-- ==== Sys2Proof/Laws/State.lean ====
section
/-! SUPPORT. One lemma per field per update: what a named update of the board or of the state leaves in each field. -/

namespace Sys2Proof.Machine

/-! ### setNode -/

@[simp] theorem setNode_nodes (b : Board) (i : Slot) (n : Node) :
    (b.setNode i n).nodes = b.nodes.set i.val n i.isLt := rfl

@[simp] theorem setNode_outs (b : Board) (i : Slot) (n : Node) :
    (b.setNode i n).outs = b.outs := rfl

@[simp] theorem setNode_platform (b : Board) (i : Slot) (n : Node) :
    (b.setNode i n).platform = b.platform := rfl

@[simp] theorem setNode_phase (b : Board) (i : Slot) (n : Node) :
    (b.setNode i n).phase = b.phase := rfl

@[simp] theorem setNode_record (b : Board) (i : Slot) (n : Node) :
    (b.setNode i n).record = b.record := rfl

@[simp] theorem setNode_startedAt (b : Board) (i : Slot) (n : Node) :
    (b.setNode i n).startedAt = b.startedAt := rfl

@[simp] theorem setNode_last (b : Board) (i : Slot) (n : Node) :
    (b.setNode i n).last = b.last := rfl

@[simp] theorem setNode_stepHold (b : Board) (i : Slot) (n : Node) :
    (b.setNode i n).stepHold = b.stepHold := rfl

@[simp] theorem setNode_held (b : Board) (i : Slot) (n : Node) :
    (b.setNode i n).held = b.held := rfl

@[simp] theorem setNode_issue (b : Board) (i : Slot) (n : Node) :
    (b.setNode i n).issue = b.issue := rfl

@[simp] theorem setNode_listedNow (b : Board) (i : Slot) (n : Node) :
    (b.setNode i n).listedNow = b.listedNow := rfl

@[simp] theorem setNode_emptyChange (b : Board) (i : Slot) (n : Node) :
    (b.setNode i n).emptyChange = b.emptyChange := rfl

@[simp] theorem setNode_blockTest (b : Board) (i : Slot) (n : Node) :
    (b.setNode i n).blockTest = b.blockTest := rfl

@[simp] theorem setNode_stack (b : Board) (i : Slot) (n : Node) :
    (b.setNode i n).stack = b.stack := rfl

@[simp] theorem setNode_reversible (b : Board) (i : Slot) (n : Node) :
    (b.setNode i n).reversible = b.reversible := rfl

@[simp] theorem setNode_requestedDwell (b : Board) (i : Slot) (n : Node) :
    (b.setNode i n).requestedDwell = b.requestedDwell := rfl

@[simp] theorem setNode_followOn (b : Board) (i : Slot) (n : Node) :
    (b.setNode i n).followOn = b.followOn := rfl

@[simp] theorem setNode_inUse (b : Board) (i : Slot) (n : Node) :
    (b.setNode i n).inUse = b.inUse := rfl

@[simp] theorem setNode_pointer (b : Board) (i : Slot) (n : Node) :
    (b.setNode i n).pointer = b.pointer := rfl

@[simp] theorem setNode_wakes (b : Board) (i : Slot) (n : Node) :
    (b.setNode i n).wakes = b.wakes := rfl

@[simp] theorem setNode_lockout (b : Board) (i : Slot) (n : Node) :
    (b.setNode i n).lockout = b.lockout := rfl

@[simp] theorem setNode_cause (b : Board) (i : Slot) (n : Node) :
    (b.setNode i n).cause = b.cause := rfl

@[simp] theorem setNode_thermalMark (b : Board) (i : Slot) (n : Node) :
    (b.setNode i n).thermalMark = b.thermalMark := rfl

@[simp] theorem setNode_acRestore (b : Board) (i : Slot) (n : Node) :
    (b.setNode i n).acRestore = b.acRestore := rfl

@[simp] theorem setNode_dwell (b : Board) (i : Slot) (n : Node) :
    (b.setNode i n).dwell = b.dwell := rfl

@[simp] theorem setNode_watchdog (b : Board) (i : Slot) (n : Node) :
    (b.setNode i n).watchdog = b.watchdog := rfl

@[simp] theorem setNode_recovery (b : Board) (i : Slot) (n : Node) :
    (b.setNode i n).recovery = b.recovery := rfl

@[simp] theorem setNode_counter (b : Board) (i : Slot) (n : Node) :
    (b.setNode i n).counter = b.counter := rfl

@[simp] theorem setNode_notices (b : Board) (i : Slot) (n : Node) :
    (b.setNode i n).notices = b.notices := rfl

/-! ### updNode -/

@[simp] theorem updNode_nodes (b : Board) (i : Slot) (f : Node → Node) :
    (b.updNode i f).nodes = b.nodes.set i.val (f (b.node i)) i.isLt := rfl

@[simp] theorem updNode_outs (b : Board) (i : Slot) (f : Node → Node) :
    (b.updNode i f).outs = b.outs := rfl

@[simp] theorem updNode_platform (b : Board) (i : Slot) (f : Node → Node) :
    (b.updNode i f).platform = b.platform := rfl

@[simp] theorem updNode_phase (b : Board) (i : Slot) (f : Node → Node) :
    (b.updNode i f).phase = b.phase := rfl

@[simp] theorem updNode_record (b : Board) (i : Slot) (f : Node → Node) :
    (b.updNode i f).record = b.record := rfl

@[simp] theorem updNode_startedAt (b : Board) (i : Slot) (f : Node → Node) :
    (b.updNode i f).startedAt = b.startedAt := rfl

@[simp] theorem updNode_last (b : Board) (i : Slot) (f : Node → Node) :
    (b.updNode i f).last = b.last := rfl

@[simp] theorem updNode_stepHold (b : Board) (i : Slot) (f : Node → Node) :
    (b.updNode i f).stepHold = b.stepHold := rfl

@[simp] theorem updNode_held (b : Board) (i : Slot) (f : Node → Node) :
    (b.updNode i f).held = b.held := rfl

@[simp] theorem updNode_issue (b : Board) (i : Slot) (f : Node → Node) :
    (b.updNode i f).issue = b.issue := rfl

@[simp] theorem updNode_listedNow (b : Board) (i : Slot) (f : Node → Node) :
    (b.updNode i f).listedNow = b.listedNow := rfl

@[simp] theorem updNode_emptyChange (b : Board) (i : Slot) (f : Node → Node) :
    (b.updNode i f).emptyChange = b.emptyChange := rfl

@[simp] theorem updNode_blockTest (b : Board) (i : Slot) (f : Node → Node) :
    (b.updNode i f).blockTest = b.blockTest := rfl

@[simp] theorem updNode_stack (b : Board) (i : Slot) (f : Node → Node) :
    (b.updNode i f).stack = b.stack := rfl

@[simp] theorem updNode_reversible (b : Board) (i : Slot) (f : Node → Node) :
    (b.updNode i f).reversible = b.reversible := rfl

@[simp] theorem updNode_requestedDwell (b : Board) (i : Slot) (f : Node → Node) :
    (b.updNode i f).requestedDwell = b.requestedDwell := rfl

@[simp] theorem updNode_followOn (b : Board) (i : Slot) (f : Node → Node) :
    (b.updNode i f).followOn = b.followOn := rfl

@[simp] theorem updNode_inUse (b : Board) (i : Slot) (f : Node → Node) :
    (b.updNode i f).inUse = b.inUse := rfl

@[simp] theorem updNode_pointer (b : Board) (i : Slot) (f : Node → Node) :
    (b.updNode i f).pointer = b.pointer := rfl

@[simp] theorem updNode_wakes (b : Board) (i : Slot) (f : Node → Node) :
    (b.updNode i f).wakes = b.wakes := rfl

@[simp] theorem updNode_lockout (b : Board) (i : Slot) (f : Node → Node) :
    (b.updNode i f).lockout = b.lockout := rfl

@[simp] theorem updNode_cause (b : Board) (i : Slot) (f : Node → Node) :
    (b.updNode i f).cause = b.cause := rfl

@[simp] theorem updNode_thermalMark (b : Board) (i : Slot) (f : Node → Node) :
    (b.updNode i f).thermalMark = b.thermalMark := rfl

@[simp] theorem updNode_acRestore (b : Board) (i : Slot) (f : Node → Node) :
    (b.updNode i f).acRestore = b.acRestore := rfl

@[simp] theorem updNode_dwell (b : Board) (i : Slot) (f : Node → Node) :
    (b.updNode i f).dwell = b.dwell := rfl

@[simp] theorem updNode_watchdog (b : Board) (i : Slot) (f : Node → Node) :
    (b.updNode i f).watchdog = b.watchdog := rfl

@[simp] theorem updNode_recovery (b : Board) (i : Slot) (f : Node → Node) :
    (b.updNode i f).recovery = b.recovery := rfl

@[simp] theorem updNode_counter (b : Board) (i : Slot) (f : Node → Node) :
    (b.updNode i f).counter = b.counter := rfl

@[simp] theorem updNode_notices (b : Board) (i : Slot) (f : Node → Node) :
    (b.updNode i f).notices = b.notices := rfl

/-! ### drive -/

@[simp] theorem drive_nodes (b : Board) (o : Fin 16) (d : Drive) :
    (b.drive o d).nodes = b.nodes := rfl

@[simp] theorem drive_outs (b : Board) (o : Fin 16) (d : Drive) :
    (b.drive o d).outs = b.outs.set o.val d o.isLt := rfl

@[simp] theorem drive_platform (b : Board) (o : Fin 16) (d : Drive) :
    (b.drive o d).platform = b.platform := rfl

@[simp] theorem drive_phase (b : Board) (o : Fin 16) (d : Drive) :
    (b.drive o d).phase = b.phase := rfl

@[simp] theorem drive_record (b : Board) (o : Fin 16) (d : Drive) :
    (b.drive o d).record = b.record := rfl

@[simp] theorem drive_startedAt (b : Board) (o : Fin 16) (d : Drive) :
    (b.drive o d).startedAt = b.startedAt := rfl

@[simp] theorem drive_last (b : Board) (o : Fin 16) (d : Drive) :
    (b.drive o d).last = b.last := rfl

@[simp] theorem drive_stepHold (b : Board) (o : Fin 16) (d : Drive) :
    (b.drive o d).stepHold = b.stepHold := rfl
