/-- A request that is answered with contents. -/
theorem request_told {s : State} (h : s.isReady) (type : Nat) (p : List Byte) (hp : p.length ≤ 32)
    (owner : State → Answer) (c : List Byte) (ho : owner s = .tell s c) :
    s.request type p owner = s.withReply (p.length + 2) (replyFrame type .ok c) := by
  rw [request_of_ready h type p hp, ho]; rfl

/-- A request that changes the state and starts nothing. -/
theorem request_done {s : State} (h : s.isReady) (type : Nat) (p : List Byte) (hp : p.length ≤ 32)
    (owner : State → Answer) (t : State) (st : Status) (ho : owner s = .done t st) :
    s.request type p owner = t.withReply (p.length + 2) [byte1 (type + 0x80), 1, byte1 st.code] := by
  rw [request_of_ready h type p hp, ho]; rfl

/-- A request that starts work: the engine's passes follow the reply. -/
theorem request_started {s : State} (h : s.isReady) (type : Nat) (p : List Byte) (hp : p.length ≤ 32)
    (owner : State → Answer) (t : State) (st : Status) (ho : owner s = .starts t st) :
    s.request type p owner = finish s (t.withReply (p.length + 2) [byte1 (type + 0x80), 1, byte1 st.code]) := by
  rw [request_of_ready h type p hp, ho]; rfl

end Sys2Proof.Machine
end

* **What the task asks**:
Return, word for word, every line from the top of the entries down to the line that holds "(b.setNode i n).held = b.held := rfl", both included.

* **Task response**:
-- ==== Sys2Proof/Laws/State.lean ====
section
/-! SUPPORT. One lemma per field per update: what a named update of the board or of the state leaves in each field. -/

namespace Sys2Proof.Machine

/-! ### setNode -/

@[simp] theorem setNode_nodes (b : Board) (i : Slot) (n : Node) :
    (b.setNode i n).nodes = b.nodes.set i.val n i.isLt := rfl

@[simp] theorem setNode_outs (b : Board) (i : Slot) (n : Node) :
    (b.setNode i n).outs = b.outs := rfl

@[simp] theorem setNode_platform (b : Board) (i : Slot) (n : Node) :
    (b.setNode i n).platform = b.platform := rfl

@[simp] theorem setNode_phase (b : Board) (i : Slot) (n : Node) :
    (b.setNode i n).phase = b.phase := rfl

@[simp] theorem setNode_record (b : Board) (i : Slot) (n : Node) :
    (b.setNode i n).record = b.record := rfl

@[simp] theorem setNode_startedAt (b : Board) (i : Slot) (n : Node) :
    (b.setNode i n).startedAt = b.startedAt := rfl

@[simp] theorem setNode_last (b : Board) (i : Slot) (n : Node) :
    (b.setNode i n).last = b.last := rfl

@[simp] theorem setNode_stepHold (b : Board) (i : Slot) (n : Node) :
    (b.setNode i n).stepHold = b.stepHold := rfl

@[simp] theorem setNode_held (b : Board) (i : Slot) (n : Node) :
    (b.setNode i n).held = b.held := rfl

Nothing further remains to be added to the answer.